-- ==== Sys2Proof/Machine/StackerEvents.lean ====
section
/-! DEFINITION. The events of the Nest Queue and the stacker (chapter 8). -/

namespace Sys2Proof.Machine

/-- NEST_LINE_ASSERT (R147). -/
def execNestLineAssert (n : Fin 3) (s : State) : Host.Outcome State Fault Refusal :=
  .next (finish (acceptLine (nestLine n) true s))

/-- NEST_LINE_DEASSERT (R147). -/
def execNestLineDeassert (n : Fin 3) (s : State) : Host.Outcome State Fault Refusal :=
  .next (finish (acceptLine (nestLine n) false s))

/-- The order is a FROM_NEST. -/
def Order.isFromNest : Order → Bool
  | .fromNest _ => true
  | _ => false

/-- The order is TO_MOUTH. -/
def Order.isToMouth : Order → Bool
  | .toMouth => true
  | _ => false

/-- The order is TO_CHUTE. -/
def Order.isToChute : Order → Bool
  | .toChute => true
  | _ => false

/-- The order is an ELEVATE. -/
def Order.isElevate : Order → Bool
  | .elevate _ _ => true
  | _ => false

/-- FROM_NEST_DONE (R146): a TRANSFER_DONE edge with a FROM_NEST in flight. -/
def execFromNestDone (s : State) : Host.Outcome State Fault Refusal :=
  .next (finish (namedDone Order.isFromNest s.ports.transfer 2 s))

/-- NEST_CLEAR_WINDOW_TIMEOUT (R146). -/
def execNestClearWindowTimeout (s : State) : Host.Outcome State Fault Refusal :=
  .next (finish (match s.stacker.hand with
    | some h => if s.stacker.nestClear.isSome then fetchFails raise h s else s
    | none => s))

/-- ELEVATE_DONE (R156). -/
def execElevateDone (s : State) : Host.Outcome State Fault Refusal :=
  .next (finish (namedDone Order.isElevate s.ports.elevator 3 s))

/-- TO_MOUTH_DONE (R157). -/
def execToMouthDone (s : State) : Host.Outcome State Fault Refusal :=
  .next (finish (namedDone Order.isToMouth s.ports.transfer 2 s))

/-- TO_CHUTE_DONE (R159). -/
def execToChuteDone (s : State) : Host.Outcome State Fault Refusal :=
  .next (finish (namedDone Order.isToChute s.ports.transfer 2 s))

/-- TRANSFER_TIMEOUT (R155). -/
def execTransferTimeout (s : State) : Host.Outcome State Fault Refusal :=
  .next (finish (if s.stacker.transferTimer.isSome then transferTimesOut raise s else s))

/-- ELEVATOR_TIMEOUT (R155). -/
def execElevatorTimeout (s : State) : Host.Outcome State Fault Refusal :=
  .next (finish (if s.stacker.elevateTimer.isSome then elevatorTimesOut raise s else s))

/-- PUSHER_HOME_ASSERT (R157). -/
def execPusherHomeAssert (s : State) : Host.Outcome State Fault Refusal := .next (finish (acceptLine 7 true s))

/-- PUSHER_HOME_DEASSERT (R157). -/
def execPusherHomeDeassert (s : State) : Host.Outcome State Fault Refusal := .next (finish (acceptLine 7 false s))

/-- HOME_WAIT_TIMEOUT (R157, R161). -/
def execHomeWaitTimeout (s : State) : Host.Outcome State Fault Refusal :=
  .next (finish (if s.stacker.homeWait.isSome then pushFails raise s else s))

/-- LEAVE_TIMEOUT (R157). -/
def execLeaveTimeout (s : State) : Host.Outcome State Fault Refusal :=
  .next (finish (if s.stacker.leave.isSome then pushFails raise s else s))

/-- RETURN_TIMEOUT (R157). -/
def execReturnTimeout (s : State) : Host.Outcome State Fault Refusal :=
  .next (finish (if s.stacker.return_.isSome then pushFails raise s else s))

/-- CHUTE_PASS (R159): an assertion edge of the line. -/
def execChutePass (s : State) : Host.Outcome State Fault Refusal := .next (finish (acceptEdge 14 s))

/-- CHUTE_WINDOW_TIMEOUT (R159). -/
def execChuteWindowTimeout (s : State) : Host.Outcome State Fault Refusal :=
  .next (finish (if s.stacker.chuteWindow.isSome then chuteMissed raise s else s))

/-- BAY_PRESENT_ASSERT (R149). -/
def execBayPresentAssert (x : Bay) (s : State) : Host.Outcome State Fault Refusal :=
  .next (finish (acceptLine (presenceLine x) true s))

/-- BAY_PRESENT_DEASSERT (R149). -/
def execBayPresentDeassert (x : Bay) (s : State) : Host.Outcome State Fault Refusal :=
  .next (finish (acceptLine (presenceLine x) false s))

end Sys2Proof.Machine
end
------------------------------------------------------------------------
* **What is needed**
Read the listing. Copy each line that has the word "isFromNest" in it.

* **Written reply**
def Order.isFromNest : Order → Bool
  .next (finish (namedDone Order.isFromNest s.ports.transfer 2 s))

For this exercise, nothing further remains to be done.